I assume most of the readers of this blog are video / photo / gadget / phone / camera geeks. I am sure you didn’t miss the reviews of the latest Apple iPhone 7 Plus and Google Pixel phones. They have a lot in common, but there is one major aspect that is interesting for our applications: things are slowly moving from photography to computational photography. We are no longer just capturing light coming from optics and applying some minor processing to the pixel values to make the picture more pleasant to the viewer.
Phones must be slim and light and yet we still expect to have near DLSR quality. So, now computational photography comes into play. The iPhone 7 Plus, for example, uses two different cameras to calculate a depth of field and then tries to simulate the “bokeh” effect via software you would normally get in bulky professional cameras, by using fast optics at a wide aperture.
On the other side, when you hit the button on the Pixel phone, it is capturing a bunch of pictures and then decides what to keep from every picture in order to give the user the final result.
This challenges the concepts of originality and authenticity. The light captured by the camera is no longer the output of the photography process, but just the first step of a more complex process based on a multitude of factors. There is little doubt that this is just the beginning of a trend which will explode in the next few years.
Let’s talk about the ancestors of these techniques: the panoramic mode and the HDR.
The panoramic mode tries to compensate the shallow field of view of camera optics by stitching multiple pictures covering a scene up to 360 degrees. But it’s not as easy as it looks: there is some processing, equalizing, merging, and cropping to make them fit together. Many implementations of the panoramic mode suffered bad stitching artifacts or other problems, but they evolved quickly and panoramas taken by modern devices have very good quality. Can we consider a panoramic image taken by a smartphone as an original? Does it represent a truthful representation of reality? It depends on what we are looking for and the purpose of the pictures. If the stitching algorithm didn’t work properly and the horizon has steps, and the sea level is going up and down, then we cannot consider it a reliable representation of reality.
It must be added, though, that digital photography has always been more or less “computational”. If we really want to be strict, because of the CFA filter and CFA interpolation, we can say that the vast majority of the pixels in a digital image are not “original” but calculated according to the nearby ones.

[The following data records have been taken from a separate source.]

-- ==== Sys2Proof/Machine/ExecArray.lean ====
section
/-! DEFINITION. The Action Engines: the meaning of each row of this family. Every meaning answers a next state. -/
namespace Sys2Proof.Machine

/-- STEER_TO_CHANNEL (R310). -/
def execSteerToChannel (fid : Nat) (s : State) : Answer := .next (s.on (fun d => d.steer fid))

/-- MESSAGE_DELIVER (R308). -/
def execMessageDeliver (sl : SliceNo) (c : ChannelNo) (s : State) : Answer := .next (s.on (fun d => d.messageDeliver sl c))

/-- BLOCKED_COMMIT (R306). -/
def execBlockedCommit (sl : SliceNo) (t : ThreadNo) (s : State) : Answer := .next (s.on (fun d => d.blockedCommit sl t))

/-- SHARE_ALLOCATE (R314). -/
def execShareAllocate (sl : SliceNo) (t : ThreadNo) (s : State) : Answer := .next (s.on (fun d => d.shareAllocate sl t))

/-- WAIT_SATISFIED (R320). -/
def execWaitSatisfied (sl : SliceNo) (t : ThreadNo) (s : State) : Answer := .next (s.on (fun d => d.waitSatisfied sl t))

/-- FLD_DATA_ARRIVE (R313). -/
def execFldDataArrive (sl : SliceNo) (t : ThreadNo) (s : State) : Answer := .next (s.on (fun d => d.fldArrive sl t))

/-- AE_TIMER_EXPIRE (R321). -/
def execAeTimerExpire (sl : SliceNo) (t : ThreadNo) (s : State) : Answer := .next (s.on (fun d => d.timerExpire sl t))

/-- AE_NOP (R298). -/
def execAeNop (sl : SliceNo) (t : ThreadNo) (s : State) : Answer := .next (s.on (fun d => d.nopRow sl t))

/-- AE_MOV (R298). -/
def execAeMov (sl : SliceNo) (t : ThreadNo) (s : State) : Answer := .next (s.on (fun d => d.aeRow aeMovDef sl t))

/-- AE_ADD (R298). -/
def execAeAdd (sl : SliceNo) (t : ThreadNo) (s : State) : Answer := .next (s.on (fun d => d.aeRow aeAddDef sl t))

/-- AE_SUB (R298). -/
def execAeSub (sl : SliceNo) (t : ThreadNo) (s : State) : Answer := .next (s.on (fun d => d.aeRow aeSubDef sl t))

/-- AE_AND (R298). -/
def execAeAnd (sl : SliceNo) (t : ThreadNo) (s : State) : Answer := .next (s.on (fun d => d.aeRow aeAndDef sl t))

/-- AE_OR (R298). -/
def execAeOr (sl : SliceNo) (t : ThreadNo) (s : State) : Answer := .next (s.on (fun d => d.aeRow aeOrDef sl t))

/-- AE_XOR (R298). -/
def execAeXor (sl : SliceNo) (t : ThreadNo) (s : State) : Answer := .next (s.on (fun d => d.aeRow aeXorDef sl t))

/-- AE_SHL (R298). -/
def execAeShl (sl : SliceNo) (t : ThreadNo) (s : State) : Answer := .next (s.on (fun d => d.aeRow aeShlDef sl t))

/-- AE_SHR (R298). -/
def execAeShr (sl : SliceNo) (t : ThreadNo) (s : State) : Answer := .next (s.on (fun d => d.aeRow aeShrDef sl t))

/-- AE_SAR (R298). -/
def execAeSar (sl : SliceNo) (t : ThreadNo) (s : State) : Answer := .next (s.on (fun d => d.aeRow aeSarDef sl t))

/-- AE_CMP (R297). -/
def execAeCmp (sl : SliceNo) (t : ThreadNo) (s : State) : Answer := .next (s.on (fun d => d.aeRow aeCmpDef sl t))

/-- AE_MUL (R298). -/
def execAeMul (sl : SliceNo) (t : ThreadNo) (s : State) : Answer := .next (s.on (fun d => d.aeRow aeMulDef sl t))

/-- AE_BFX (R298). -/
def execAeBfx (sl : SliceNo) (t : ThreadNo) (s : State) : Answer := .next (s.on (fun d => d.aeRow aeBfxDef sl t))

/-- AE_BFI (R298). -/
def execAeBfi (sl : SliceNo) (t : ThreadNo) (s : State) : Answer := .next (s.on (fun d => d.aeRow aeBfiDef sl t))

/-- AE_BR (R298). -/
def execAeBr (sl : SliceNo) (t : ThreadNo) (s : State) : Answer := .next (s.on (fun d => d.aeRow aeBrDef sl t))

/-- AE_CALL (R298). -/
def execAeCall (sl : SliceNo) (t : ThreadNo) (s : State) : Answer := .next (s.on (fun d => d.aeRow aeCallDef sl t))

/-- AE_RET (R298). -/
def execAeRet (sl : SliceNo) (t : ThreadNo) (s : State) : Answer := .next (s.on (fun d => d.aeRow aeRetDef sl t))

/-- AE_BRX (R298). -/
def execAeBrx (sl : SliceNo) (t : ThreadNo) (s : State) : Answer := .next (s.on (fun d => d.aeRow aeBrxDef sl t))

/-- AE_YIELD (R298). -/
def execAeYield (sl : SliceNo) (t : ThreadNo) (s : State) : Answer := .next (s.on (fun d => d.aeRow aeYieldDef sl t))

/-- AE_LD (R298). -/
def execAeLd (sl : SliceNo) (t : ThreadNo) (s : State) : Answer := .next (s.on (fun d => d.aeRow aeLdDef sl t))

/-- AE_ST (R298). -/
def execAeSt (sl : SliceNo) (t : ThreadNo) (s : State) : Answer := .next (s.on (fun d => d.aeRow aeStDef sl t))

/-- AE_ATOM (R298). -/
def execAeAtom (sl : SliceNo) (t : ThreadNo) (s : State) : Answer := .next (s.on (fun d => d.aeRow aeAtomDef sl t))

/-- AE_CHRD (R307). -/
def execAeChrd (sl : SliceNo) (t : ThreadNo) (s : State) : Answer := .next (s.on (fun d => d.aeRow aeChrdDef sl t))

/-- AE_CHRDNB (R307). -/
def execAeChrdnb (sl : SliceNo) (t : ThreadNo) (s : State) : Answer := .next (s.on (fun d => d.aeRow aeChrdnbDef sl t))

/-- AE_CHWR (R306). -/
def execAeChwr (sl : SliceNo) (t : ThreadNo) (s : State) : Answer := .next (s.on (fun d => d.aeRow aeChwrDef sl t))

/-- AE_CHSEND (R306). -/
def execAeChsend (sl : SliceNo) (t : ThreadNo) (s : State) : Answer := .next (s.on (fun d => d.aeRow aeChsendDef sl t))

/-- AE_CHDISC (R298). -/
def execAeChdisc (sl : SliceNo) (t : ThreadNo) (s : State) : Answer := .next (s.on (fun d => d.aeRow aeChdiscDef sl t))

/-- AE_FLD (R313). -/
def execAeFld (sl : SliceNo) (t : ThreadNo) (s : State) : Answer := .next (s.on (fun d => d.aeRow aeFldDef sl t))

/-- AE_FST (R313). -/
def execAeFst (sl : SliceNo) (t : ThreadNo) (s : State) : Answer := .next (s.on (fun d => d.aeRow aeFstDef sl t))

/-- AE_FALLOC (R314). -/
def execAeFalloc (sl : SliceNo) (t : ThreadNo) (s : State) : Answer := .next (s.on (fun d => d.aeRow aeFallocDef sl t))

/-- AE_FSEND (R316). -/
def execAeFsend (sl : SliceNo) (t : ThreadNo) (s : State) : Answer := .next (s.on (fun d => d.aeRow aeFsendDef sl t))

/-- AE_FLEN (R313). -/
def execAeFlen (sl : SliceNo) (t : ThreadNo) (s : State) : Answer := .next (s.on (fun d => d.aeRow aeFlenDef sl t))

/-- AE_CALLOC (R319). -/
def execAeCalloc (sl : SliceNo) (t : ThreadNo) (s : State) : Answer := .next (s.on (fun d => d.aeRow aeCallocDef sl t))

/-- AE_CFREE (R319). -/
def execAeCfree (sl : SliceNo) (t : ThreadNo) (s : State) : Answer := .next (s.on (fun d => d.aeRow aeCfreeDef sl t))

/-- AE_WAIT (R320). -/
def execAeWait (sl : SliceNo) (t : ThreadNo) (s : State) : Answer := .next (s.on (fun d => d.aeRow aeWaitDef sl t))

/-- AE_TMR (R321). -/
def execAeTmr (sl : SliceNo) (t : ThreadNo) (s : State) : Answer := .next (s.on (fun d => d.aeRow aeTmrDef sl t))

/-- AE_SIGNAL (R321). -/
def execAeSignal (sl : SliceNo) (t : ThreadNo) (s : State) : Answer := .next (s.on (fun d => d.aeRow aeSignalDef sl t))

/-- AE_TCTL_STOP (R329). -/
def execAeTctlStop (sl : SliceNo) (t : ThreadNo) (s : State) : Answer := .next (s.on (fun d => d.tctlRow 1 tctlStop sl t))

/-- AE_TCTL_RESUME (R329). -/
def execAeTctlResume (sl : SliceNo) (t : ThreadNo) (s : State) : Answer := .next (s.on (fun d => d.tctlRow 2 tctlResume sl t))

/-- AE_TCTL_RESTART (R329). -/
def execAeTctlRestart (sl : SliceNo) (t : ThreadNo) (s : State) : Answer := .next (s.on (fun d => d.tctlRow 3 tctlRestart sl t))

/-- AE_TCTL_DISABLE (R329). -/
def execAeTctlDisable (sl : SliceNo) (t : ThreadNo) (s : State) : Answer := .next (s.on (fun d => d.tctlRow 4 tctlDisable sl t))

/-- AE_TCTL_DISCARD_STAGED (R329). -/
def execAeTctlDiscardStaged (sl : SliceNo) (t : ThreadNo) (s : State) : Answer := .next (s.on (fun d =>
  d.tctlRow 5 tctlDiscard sl t))

/-- AE_TCTL_READ_STATE (R329). -/
def execAeTctlReadState (sl : SliceNo) (t : ThreadNo) (s : State) : Answer := .next (s.on (fun d => d.tctlRow 6 tctlRead sl t))

/-- AE_MFTS (R323). -/
def execAeMfts (sl : SliceNo) (t : ThreadNo) (s : State) : Answer := .next (s.on (fun d => d.aeRow aeMftsDef sl t))

/-- AE_MTTS (R323). -/
def execAeMtts (sl : SliceNo) (t : ThreadNo) (s : State) : Answer := .next (s.on (fun d => d.aeRow aeMttsDef sl t))

/-- AE_TRET (R324). -/
def execAeTret (sl : SliceNo) (t : ThreadNo) (s : State) : Answer := .next (s.on (fun d => d.aeRow aeTretDef sl t))

/-- AE_SWTRAP (R298). -/
def execAeSwtrap (sl : SliceNo) (t : ThreadNo) (s : State) : Answer := .next (s.on (fun d => d.aeRow aeSwtrapDef sl t))

/-- AE_MMRD (R344). -/
def execAeMmrd (sl : SliceNo) (t : ThreadNo) (s : State) : Answer := .next (s.on (fun d => d.aeRow aeMmrdDef sl t))

/-- AE_MMWR (R344). -/
def execAeMmwr (sl : SliceNo) (t : ThreadNo) (s : State) : Answer := .next (s.on (fun d => d.aeRow aeMmwrDef sl t))

/-- AE_TIME (R298). -/
def execAeTime (sl : SliceNo) (t : ThreadNo) (s : State) : Answer := .next (s.on (fun d => d.aeRow aeTimeDef sl t))

/-- THR_STOP (R337). -/
def execThrStop (h : HostNo) (sl : SliceNo) (t : ThreadNo) (s : State) : Answer := .next (s.on (fun d =>
  d.hostReg h R.AE_THR_CMD (sl * 256 + t) 1))

/-- THR_RESUME (R337). -/
def execThrResume (h : HostNo) (sl : SliceNo) (t : ThreadNo) (s : State) : Answer := .next (s.on (fun d =>
  d.hostReg h R.AE_THR_CMD (sl * 256 + t) 2))

/-- THR_STEP (R337). -/
def execThrStep (h : HostNo) (sl : SliceNo) (t : ThreadNo) (s : State) : Answer := .next (s.on (fun d =>
  d.hostReg h R.AE_THR_CMD (sl * 256 + t) 4))

/-- THR_RESTART (R294). -/
def execThrRestart (h : HostNo) (sl : SliceNo) (t : ThreadNo) (s : State) : Answer := .next (s.on (fun d =>
  d.hostReg h R.AE_THR_CMD (sl * 256 + t) 16))

/-- THR_DISABLE (R294). -/
def execThrDisable (h : HostNo) (sl : SliceNo) (t : ThreadNo) (s : State) : Answer := .next (s.on (fun d =>
  d.hostReg h R.AE_THR_CMD (sl * 256 + t) 32))

/-- THR_DISCARD_STAGED (R338). -/
def execThrDiscardStaged (h : HostNo) (sl : SliceNo) (t : ThreadNo) (s : State) : Answer := .next (s.on (fun d =>
  d.hostReg h R.AE_THR_CMD (sl * 256 + t) 8))

/-- THR_SIGNAL (R348). -/
def execThrSignal (h : HostNo) (sl : SliceNo) (t : ThreadNo) (s : State) : Answer := .next (s.on (fun d =>
  d.hostReg h R.AE_THR_CMD (sl * 256 + t) 64))

/-- BREAKPOINT_STOP (R337). -/
def execBreakpointStop (sl : SliceNo) (t : ThreadNo) (s : State) : Answer := .next (s.on (fun d => d.breakpointStop sl t))

/-- DEBUG_WRITE (R339). -/
def execDebugWrite (h : HostNo) (sl : SliceNo) (v : Word) (s : State) : Answer := .next (s.on (fun d =>
  d.hostReg h R.AE_DBG_DATA_HI sl v.toNat))

/-- STALLED_WRITER (R338). -/
def execStalledWriter (sl : SliceNo) (t : ThreadNo) (s : State) : Answer := .next (s.on (fun d => d.stalledWriter sl t))

/-- WATCHDOG (R332). -/
def execWatchdog (sl : SliceNo) (e : Fin 32) (s : State) : Answer := .next (s.on (fun d => d.watchdog sl e))

/-- MILLER_STALL (R328). -/
def execMillerStall (sl : SliceNo) (s : State) : Answer := .next (s.on (fun d => d.millerStall sl))

/-- FORCED_MOVE (R335). -/
def execForcedMove (sl : SliceNo) (t : ThreadNo) (s : State) : Answer := .next (s.on (fun d => d.forcedMove sl t))

/-- CHANNEL_CFG_UPDATE (R336). -/
def execChannelCfgUpdate (sl : SliceNo) (c : ChannelNo) (s : State) : Answer := .next (s.on (fun d => d.chanUpdate sl c))

/-- STAGE_WORD (R342). -/
def execStageWord (sl : SliceNo) (s : State) : Answer := .next (s.on (fun d => d.pchCmd sl 1))

/-- PATCH_COMMIT (R341). -/
def execPatchCommit (sl : SliceNo) (s : State) : Answer := .next (s.on (fun d => d.patchBegin sl 2))

/-- CLEAR_ALL (R341). -/
def execPatchClearAll (sl : SliceNo) (s : State) : Answer := .next (s.on (fun d => d.patchBegin sl 3))

/-- READ_WORD (R342). -/
def execPatchReadWord (sl : SliceNo) (s : State) : Answer := .next (s.on (fun d => d.pchCmd sl 4))

/-- UNSTAGE_ALL (R342). -/
def execUnstageAll (sl : SliceNo) (s : State) : Answer := .next (s.on (fun d => d.pchCmd sl 5))

/-- PATCH_INSTALL (R341). -/
def execPatchInstall (sl : SliceNo) (s : State) : Answer := .next (s.on (fun d => d.patchInstall sl))

/-- GUARD_TIMEOUT (R341). -/
def execGuardTimeout (sl : SliceNo) (s : State) : Answer := .next (s.on (fun d => d.guardTimeout sl))

/-- AE_DBG_DATA_LO_READ (R350). -/
def execAeDbgDataLoRead (h : HostNo) (sl : SliceNo) (s : State) : Answer := .next (s.on (fun d =>
  d.hostGet h (R.AE_DBG_DATA_LO.addr sl) none))

end Sys2Proof.Machine
end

The HDR mode tries to compensate another technical limitation of cameras, which is the limited dynamic range. With current technology, it is difficult to properly render images which have both very bright and very dark areas. Our eyes are much more flexible in this respect. HDR mode then takes multiple pictures with different exposures and merges different parts in order to avoid saturation. While in many cases it works well, if the subject is moving, there can be strange artifacts, especially ghosting artifacts. Still, there are often strange artifacts and strange effects. Also here we may have some doubt about the authenticity of the pictures. I remember HDR pictures with ghosts and two-legged dogs. And yet in many modern devices, HDR is left on or in auto-mode by default.
The panoramic mode and the HDR pose many different challenges for the authentication of images. Depending on the processing, different forensic operators can give unusual results. Some basic analysis is not easily feasible: for example, it is not possible to check if a picture matches the standard resolution in a panorama since every image will have a different resolution depending on the swiped area. The panorama is composed of stitched-together images acquired by slightly different parts of the sensor, making the analysis of the sensor pattern noise or PRNU difficult, if not impossible.
I think that the computational photography techniques used by the latest devices provide significant challenges for the authentication of images. On the other side, they probably leave some specific artifact that research in the field of image forensics sooner or later will be able to exploit.